Work request: Where in the listing does the string "parkWindow" appear? Copy every line that holds it.

● ● ● ● ● ● ●

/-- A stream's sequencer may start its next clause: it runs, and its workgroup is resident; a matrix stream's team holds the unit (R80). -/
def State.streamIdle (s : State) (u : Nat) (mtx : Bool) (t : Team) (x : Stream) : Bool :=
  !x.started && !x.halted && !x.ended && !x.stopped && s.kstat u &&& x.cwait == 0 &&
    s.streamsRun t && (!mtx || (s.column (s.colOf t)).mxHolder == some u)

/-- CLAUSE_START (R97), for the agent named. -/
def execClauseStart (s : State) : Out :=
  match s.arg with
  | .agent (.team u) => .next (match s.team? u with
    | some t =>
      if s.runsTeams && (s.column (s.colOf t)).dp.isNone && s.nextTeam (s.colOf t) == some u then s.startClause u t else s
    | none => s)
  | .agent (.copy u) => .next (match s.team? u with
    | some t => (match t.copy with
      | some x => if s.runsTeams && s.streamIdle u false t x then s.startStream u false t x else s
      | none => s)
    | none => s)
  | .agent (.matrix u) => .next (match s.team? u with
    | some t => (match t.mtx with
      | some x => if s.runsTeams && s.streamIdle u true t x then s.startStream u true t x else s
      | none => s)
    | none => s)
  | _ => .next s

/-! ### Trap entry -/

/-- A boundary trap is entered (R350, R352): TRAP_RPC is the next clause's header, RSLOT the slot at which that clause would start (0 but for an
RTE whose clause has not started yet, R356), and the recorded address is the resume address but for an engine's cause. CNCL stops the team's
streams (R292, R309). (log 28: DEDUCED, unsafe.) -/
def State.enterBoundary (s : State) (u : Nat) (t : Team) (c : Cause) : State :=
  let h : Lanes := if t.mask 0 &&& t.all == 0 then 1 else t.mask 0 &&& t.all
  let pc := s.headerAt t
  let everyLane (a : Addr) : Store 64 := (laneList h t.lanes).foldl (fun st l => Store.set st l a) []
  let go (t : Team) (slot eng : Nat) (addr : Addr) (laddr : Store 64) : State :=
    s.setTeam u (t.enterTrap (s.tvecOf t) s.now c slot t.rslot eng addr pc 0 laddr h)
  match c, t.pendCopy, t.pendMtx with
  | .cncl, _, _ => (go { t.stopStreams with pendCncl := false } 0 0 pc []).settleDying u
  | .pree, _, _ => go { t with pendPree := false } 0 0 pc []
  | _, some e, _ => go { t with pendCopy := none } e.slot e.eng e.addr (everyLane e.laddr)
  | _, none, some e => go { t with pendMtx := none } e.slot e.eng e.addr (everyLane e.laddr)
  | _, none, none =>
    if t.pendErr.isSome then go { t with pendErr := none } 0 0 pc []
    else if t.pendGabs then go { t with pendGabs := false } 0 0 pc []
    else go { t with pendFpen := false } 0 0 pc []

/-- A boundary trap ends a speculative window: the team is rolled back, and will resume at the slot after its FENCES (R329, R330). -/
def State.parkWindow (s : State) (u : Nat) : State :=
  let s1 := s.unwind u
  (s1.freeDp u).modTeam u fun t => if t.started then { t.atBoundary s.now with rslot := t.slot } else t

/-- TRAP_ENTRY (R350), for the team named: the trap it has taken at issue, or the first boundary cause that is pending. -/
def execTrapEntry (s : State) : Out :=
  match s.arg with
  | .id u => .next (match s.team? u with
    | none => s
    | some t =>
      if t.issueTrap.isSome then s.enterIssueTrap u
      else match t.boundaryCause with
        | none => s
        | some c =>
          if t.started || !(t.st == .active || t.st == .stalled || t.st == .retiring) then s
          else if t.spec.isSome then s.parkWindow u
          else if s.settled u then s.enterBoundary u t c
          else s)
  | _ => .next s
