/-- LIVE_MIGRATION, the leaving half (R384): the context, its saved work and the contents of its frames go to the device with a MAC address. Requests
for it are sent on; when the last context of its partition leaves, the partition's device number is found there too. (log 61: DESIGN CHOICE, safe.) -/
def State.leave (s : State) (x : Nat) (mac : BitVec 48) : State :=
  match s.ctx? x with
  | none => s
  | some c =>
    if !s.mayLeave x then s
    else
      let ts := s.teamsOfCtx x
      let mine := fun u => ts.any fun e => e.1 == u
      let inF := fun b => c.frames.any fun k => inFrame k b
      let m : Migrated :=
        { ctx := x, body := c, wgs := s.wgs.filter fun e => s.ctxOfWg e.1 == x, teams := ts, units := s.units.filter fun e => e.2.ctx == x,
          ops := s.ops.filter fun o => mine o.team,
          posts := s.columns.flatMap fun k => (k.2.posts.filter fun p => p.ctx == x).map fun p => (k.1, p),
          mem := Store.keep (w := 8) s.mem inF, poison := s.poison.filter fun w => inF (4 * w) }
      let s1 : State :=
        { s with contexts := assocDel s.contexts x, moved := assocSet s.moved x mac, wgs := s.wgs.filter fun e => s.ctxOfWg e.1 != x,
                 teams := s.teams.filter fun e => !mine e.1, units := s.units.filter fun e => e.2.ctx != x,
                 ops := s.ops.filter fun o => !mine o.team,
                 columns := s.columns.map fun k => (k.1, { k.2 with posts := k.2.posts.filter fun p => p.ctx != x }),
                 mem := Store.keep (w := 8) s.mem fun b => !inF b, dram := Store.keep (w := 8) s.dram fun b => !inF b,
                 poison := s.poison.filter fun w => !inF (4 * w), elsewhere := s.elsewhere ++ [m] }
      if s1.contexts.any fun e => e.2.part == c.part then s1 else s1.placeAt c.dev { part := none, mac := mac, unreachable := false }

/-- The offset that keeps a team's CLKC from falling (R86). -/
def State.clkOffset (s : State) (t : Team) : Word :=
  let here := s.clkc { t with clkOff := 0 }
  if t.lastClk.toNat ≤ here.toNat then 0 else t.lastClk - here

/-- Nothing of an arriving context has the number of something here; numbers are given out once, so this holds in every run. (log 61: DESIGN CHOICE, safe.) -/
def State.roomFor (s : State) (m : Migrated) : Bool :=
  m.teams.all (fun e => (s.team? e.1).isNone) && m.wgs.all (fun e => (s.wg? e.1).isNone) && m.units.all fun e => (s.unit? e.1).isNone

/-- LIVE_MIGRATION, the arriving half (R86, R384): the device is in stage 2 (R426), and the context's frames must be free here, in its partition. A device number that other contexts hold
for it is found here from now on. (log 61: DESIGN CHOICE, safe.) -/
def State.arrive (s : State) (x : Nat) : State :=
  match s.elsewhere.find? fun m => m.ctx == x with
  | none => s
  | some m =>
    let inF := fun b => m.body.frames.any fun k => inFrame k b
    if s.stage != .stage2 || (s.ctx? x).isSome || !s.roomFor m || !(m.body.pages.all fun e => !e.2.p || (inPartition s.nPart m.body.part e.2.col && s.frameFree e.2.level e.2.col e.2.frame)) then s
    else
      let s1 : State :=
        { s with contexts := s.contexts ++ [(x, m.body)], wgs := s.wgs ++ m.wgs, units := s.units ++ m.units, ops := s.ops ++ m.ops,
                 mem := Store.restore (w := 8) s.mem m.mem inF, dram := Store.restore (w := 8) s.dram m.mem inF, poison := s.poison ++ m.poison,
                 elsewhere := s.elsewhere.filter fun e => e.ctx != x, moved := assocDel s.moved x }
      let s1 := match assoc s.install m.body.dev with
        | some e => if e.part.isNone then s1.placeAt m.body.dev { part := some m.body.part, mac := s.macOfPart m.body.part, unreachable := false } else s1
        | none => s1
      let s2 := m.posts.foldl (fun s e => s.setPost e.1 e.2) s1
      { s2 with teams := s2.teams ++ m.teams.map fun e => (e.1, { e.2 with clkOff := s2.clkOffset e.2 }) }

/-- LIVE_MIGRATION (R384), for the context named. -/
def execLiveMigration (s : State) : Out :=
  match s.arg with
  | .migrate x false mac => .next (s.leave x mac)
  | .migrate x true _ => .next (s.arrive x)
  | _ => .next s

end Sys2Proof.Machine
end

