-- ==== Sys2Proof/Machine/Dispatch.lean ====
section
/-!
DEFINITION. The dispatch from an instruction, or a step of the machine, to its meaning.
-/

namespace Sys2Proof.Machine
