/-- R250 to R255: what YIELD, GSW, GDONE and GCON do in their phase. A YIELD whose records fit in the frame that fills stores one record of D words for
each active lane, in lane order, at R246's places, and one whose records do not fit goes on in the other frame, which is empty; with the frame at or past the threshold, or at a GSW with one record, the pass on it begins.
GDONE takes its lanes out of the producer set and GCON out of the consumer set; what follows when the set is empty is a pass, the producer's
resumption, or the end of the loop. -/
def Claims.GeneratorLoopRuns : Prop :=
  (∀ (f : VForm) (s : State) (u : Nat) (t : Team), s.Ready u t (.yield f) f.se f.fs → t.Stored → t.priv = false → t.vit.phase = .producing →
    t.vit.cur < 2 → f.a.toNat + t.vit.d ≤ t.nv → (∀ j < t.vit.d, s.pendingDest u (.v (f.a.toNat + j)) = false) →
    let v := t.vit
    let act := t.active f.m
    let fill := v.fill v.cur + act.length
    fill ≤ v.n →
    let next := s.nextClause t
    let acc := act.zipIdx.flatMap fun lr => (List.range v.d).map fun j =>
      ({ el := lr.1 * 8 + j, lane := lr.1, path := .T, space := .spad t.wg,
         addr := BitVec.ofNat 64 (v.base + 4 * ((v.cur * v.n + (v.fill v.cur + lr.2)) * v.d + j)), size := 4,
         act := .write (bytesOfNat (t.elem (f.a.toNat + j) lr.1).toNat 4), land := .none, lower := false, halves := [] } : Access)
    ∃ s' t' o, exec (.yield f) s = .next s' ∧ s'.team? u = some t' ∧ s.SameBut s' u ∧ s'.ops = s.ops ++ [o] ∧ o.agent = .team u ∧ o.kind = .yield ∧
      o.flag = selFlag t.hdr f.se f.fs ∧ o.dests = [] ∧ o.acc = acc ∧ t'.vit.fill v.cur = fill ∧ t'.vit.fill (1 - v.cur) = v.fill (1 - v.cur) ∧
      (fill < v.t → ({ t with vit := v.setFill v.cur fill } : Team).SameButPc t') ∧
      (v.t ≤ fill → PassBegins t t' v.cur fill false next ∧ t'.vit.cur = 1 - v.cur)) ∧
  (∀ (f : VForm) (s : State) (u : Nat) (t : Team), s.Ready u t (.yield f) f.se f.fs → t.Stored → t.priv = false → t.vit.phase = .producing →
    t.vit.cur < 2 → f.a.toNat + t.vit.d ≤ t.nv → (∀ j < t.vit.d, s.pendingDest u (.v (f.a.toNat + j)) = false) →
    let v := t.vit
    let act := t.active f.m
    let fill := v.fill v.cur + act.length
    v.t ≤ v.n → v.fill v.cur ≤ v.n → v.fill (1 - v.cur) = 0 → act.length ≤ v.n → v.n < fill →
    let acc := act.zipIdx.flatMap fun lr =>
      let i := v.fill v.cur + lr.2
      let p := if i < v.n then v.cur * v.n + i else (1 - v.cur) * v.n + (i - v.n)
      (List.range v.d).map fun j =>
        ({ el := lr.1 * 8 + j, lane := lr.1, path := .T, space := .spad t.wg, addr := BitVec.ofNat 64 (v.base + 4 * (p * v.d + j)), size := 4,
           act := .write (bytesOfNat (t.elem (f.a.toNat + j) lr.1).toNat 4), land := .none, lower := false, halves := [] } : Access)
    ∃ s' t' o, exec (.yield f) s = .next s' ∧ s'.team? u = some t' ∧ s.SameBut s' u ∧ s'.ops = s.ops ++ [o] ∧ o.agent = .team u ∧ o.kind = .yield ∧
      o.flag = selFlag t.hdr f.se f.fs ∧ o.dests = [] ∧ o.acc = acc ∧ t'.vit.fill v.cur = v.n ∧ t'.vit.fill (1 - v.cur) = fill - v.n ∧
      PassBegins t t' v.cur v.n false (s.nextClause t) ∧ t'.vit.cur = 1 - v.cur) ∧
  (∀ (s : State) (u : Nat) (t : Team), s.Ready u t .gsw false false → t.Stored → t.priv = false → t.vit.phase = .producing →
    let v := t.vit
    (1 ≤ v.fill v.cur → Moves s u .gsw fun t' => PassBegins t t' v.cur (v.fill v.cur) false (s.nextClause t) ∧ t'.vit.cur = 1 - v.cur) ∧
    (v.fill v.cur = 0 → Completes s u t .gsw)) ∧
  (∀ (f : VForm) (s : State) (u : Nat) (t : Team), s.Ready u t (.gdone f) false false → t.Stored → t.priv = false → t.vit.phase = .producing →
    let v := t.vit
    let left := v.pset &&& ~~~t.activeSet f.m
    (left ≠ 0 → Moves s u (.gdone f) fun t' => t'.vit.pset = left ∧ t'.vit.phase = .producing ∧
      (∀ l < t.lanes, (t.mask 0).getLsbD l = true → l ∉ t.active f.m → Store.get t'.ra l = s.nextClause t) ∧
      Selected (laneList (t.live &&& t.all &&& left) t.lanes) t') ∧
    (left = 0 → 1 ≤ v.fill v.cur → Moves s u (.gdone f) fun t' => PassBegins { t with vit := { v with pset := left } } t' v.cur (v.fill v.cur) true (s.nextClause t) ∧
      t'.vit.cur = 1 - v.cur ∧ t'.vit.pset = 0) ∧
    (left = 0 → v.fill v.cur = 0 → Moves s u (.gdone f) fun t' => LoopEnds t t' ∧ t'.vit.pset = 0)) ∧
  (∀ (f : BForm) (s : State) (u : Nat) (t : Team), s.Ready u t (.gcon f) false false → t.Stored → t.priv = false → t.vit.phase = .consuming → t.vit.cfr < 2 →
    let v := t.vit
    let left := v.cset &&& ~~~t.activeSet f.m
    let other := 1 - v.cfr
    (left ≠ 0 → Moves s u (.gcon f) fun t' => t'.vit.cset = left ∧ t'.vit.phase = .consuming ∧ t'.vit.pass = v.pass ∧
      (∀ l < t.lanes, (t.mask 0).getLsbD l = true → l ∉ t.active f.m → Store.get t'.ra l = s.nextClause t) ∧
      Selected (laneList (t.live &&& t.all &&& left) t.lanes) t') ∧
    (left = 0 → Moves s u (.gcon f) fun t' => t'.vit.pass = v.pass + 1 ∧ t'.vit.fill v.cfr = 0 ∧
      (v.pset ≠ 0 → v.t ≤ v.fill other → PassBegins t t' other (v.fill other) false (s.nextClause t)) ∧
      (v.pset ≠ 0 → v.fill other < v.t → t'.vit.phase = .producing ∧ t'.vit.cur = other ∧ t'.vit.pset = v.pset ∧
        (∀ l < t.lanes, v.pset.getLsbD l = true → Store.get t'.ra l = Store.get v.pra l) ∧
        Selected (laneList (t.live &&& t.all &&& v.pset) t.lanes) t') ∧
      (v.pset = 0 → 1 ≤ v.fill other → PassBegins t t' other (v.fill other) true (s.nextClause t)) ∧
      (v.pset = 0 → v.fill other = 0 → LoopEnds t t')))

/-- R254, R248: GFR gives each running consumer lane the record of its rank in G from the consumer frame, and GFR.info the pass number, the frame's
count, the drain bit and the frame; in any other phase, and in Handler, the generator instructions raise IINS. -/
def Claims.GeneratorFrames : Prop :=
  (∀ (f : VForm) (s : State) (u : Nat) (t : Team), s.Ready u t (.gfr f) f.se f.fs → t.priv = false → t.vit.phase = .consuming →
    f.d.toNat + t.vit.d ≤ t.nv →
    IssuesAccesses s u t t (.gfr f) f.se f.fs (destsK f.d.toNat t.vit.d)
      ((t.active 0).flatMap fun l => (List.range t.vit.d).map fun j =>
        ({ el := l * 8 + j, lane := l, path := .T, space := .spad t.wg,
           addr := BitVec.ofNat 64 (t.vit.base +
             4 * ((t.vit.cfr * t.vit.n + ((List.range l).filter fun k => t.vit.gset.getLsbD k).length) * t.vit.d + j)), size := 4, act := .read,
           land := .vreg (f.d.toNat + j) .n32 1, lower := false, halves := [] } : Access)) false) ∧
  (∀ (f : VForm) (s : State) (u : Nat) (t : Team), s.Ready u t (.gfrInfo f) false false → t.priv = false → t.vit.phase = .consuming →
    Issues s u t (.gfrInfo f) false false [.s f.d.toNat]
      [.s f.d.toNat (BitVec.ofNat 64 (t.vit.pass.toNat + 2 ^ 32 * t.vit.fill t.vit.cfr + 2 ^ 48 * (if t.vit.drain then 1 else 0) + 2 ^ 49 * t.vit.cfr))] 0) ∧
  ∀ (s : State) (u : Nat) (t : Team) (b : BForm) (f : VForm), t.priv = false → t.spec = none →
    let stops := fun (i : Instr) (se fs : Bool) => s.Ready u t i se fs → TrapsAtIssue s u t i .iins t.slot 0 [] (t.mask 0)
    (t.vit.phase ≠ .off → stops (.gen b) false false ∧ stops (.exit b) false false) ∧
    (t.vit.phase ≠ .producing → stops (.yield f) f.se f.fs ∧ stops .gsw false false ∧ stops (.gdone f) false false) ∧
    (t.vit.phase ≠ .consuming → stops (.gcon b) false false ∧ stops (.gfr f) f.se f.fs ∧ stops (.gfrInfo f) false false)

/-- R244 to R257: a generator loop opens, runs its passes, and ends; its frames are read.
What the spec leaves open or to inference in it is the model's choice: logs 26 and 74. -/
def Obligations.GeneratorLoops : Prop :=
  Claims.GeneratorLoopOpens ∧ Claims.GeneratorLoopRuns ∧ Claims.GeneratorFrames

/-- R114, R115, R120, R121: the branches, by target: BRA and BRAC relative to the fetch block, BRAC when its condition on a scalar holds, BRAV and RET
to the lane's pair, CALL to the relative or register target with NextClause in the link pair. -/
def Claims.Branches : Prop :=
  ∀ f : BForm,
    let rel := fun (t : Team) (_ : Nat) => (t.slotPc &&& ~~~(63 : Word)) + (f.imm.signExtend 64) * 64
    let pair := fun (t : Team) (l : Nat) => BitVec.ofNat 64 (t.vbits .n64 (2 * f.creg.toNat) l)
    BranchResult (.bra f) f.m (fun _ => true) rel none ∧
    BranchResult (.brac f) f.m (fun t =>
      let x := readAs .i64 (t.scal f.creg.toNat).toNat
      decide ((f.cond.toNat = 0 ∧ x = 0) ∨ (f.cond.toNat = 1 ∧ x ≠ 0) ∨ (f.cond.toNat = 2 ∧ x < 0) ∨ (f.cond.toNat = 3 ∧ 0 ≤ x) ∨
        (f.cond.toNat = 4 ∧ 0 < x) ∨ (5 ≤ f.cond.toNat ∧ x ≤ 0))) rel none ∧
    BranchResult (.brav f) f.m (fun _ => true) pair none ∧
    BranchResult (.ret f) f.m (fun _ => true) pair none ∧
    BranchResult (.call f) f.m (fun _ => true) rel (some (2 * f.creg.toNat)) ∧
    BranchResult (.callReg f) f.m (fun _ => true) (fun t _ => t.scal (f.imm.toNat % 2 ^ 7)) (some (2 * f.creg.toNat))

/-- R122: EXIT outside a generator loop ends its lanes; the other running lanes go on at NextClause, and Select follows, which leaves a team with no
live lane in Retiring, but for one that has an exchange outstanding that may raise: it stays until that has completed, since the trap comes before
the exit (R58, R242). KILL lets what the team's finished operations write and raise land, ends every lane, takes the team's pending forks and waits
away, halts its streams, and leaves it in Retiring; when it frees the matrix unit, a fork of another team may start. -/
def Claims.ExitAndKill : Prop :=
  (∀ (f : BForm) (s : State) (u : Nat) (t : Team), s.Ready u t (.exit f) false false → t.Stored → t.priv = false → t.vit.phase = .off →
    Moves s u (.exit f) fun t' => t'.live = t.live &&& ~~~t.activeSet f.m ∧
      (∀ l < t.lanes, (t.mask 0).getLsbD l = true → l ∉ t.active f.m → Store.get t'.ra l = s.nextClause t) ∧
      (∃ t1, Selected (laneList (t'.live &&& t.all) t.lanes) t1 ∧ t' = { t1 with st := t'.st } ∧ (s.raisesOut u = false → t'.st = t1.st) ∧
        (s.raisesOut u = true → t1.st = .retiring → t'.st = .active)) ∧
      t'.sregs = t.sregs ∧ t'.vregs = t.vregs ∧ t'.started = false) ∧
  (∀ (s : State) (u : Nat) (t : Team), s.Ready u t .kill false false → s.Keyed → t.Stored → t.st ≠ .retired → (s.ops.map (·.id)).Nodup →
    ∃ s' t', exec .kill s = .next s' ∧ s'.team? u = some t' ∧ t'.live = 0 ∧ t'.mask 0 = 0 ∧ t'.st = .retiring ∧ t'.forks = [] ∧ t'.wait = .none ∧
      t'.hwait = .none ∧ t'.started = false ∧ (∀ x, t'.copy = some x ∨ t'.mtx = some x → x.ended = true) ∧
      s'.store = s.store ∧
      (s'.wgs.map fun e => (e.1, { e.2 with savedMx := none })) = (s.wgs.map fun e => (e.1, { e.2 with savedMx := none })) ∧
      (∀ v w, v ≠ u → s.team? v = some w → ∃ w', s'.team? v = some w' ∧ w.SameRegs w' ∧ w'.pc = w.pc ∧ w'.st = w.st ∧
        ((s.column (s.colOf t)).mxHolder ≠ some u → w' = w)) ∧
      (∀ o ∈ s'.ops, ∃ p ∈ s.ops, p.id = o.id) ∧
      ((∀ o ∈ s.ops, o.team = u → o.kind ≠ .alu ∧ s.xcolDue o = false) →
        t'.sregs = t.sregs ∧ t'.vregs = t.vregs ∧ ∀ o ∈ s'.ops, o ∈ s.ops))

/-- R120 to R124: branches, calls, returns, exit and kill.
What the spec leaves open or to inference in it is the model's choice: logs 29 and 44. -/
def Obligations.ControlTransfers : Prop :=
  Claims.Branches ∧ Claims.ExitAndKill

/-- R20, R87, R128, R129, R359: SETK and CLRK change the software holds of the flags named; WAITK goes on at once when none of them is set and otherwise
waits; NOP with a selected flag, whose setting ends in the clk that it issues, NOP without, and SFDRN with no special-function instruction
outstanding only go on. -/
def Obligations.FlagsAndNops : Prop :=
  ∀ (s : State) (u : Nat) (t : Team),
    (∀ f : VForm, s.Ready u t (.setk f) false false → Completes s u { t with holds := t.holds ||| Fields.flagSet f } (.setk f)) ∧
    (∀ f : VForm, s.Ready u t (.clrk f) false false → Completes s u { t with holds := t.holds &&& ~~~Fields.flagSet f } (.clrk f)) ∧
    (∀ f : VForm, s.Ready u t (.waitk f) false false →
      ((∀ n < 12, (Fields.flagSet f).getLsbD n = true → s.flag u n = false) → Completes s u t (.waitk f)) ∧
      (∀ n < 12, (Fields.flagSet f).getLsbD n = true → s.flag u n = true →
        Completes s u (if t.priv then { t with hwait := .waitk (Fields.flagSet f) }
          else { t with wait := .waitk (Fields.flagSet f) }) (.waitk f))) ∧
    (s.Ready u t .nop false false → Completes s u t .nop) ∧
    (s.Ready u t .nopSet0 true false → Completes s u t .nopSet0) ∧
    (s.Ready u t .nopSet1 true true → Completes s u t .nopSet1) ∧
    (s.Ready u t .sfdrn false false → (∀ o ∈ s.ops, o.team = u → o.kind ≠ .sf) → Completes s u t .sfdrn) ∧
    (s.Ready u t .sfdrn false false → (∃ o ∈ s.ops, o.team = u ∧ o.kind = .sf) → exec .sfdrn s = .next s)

● ● ● ● ● ● ●

Completed task:
def State.parkWindow (s : State) (u : Nat) : State :=
          else if t.spec.isSome then s.parkWindow u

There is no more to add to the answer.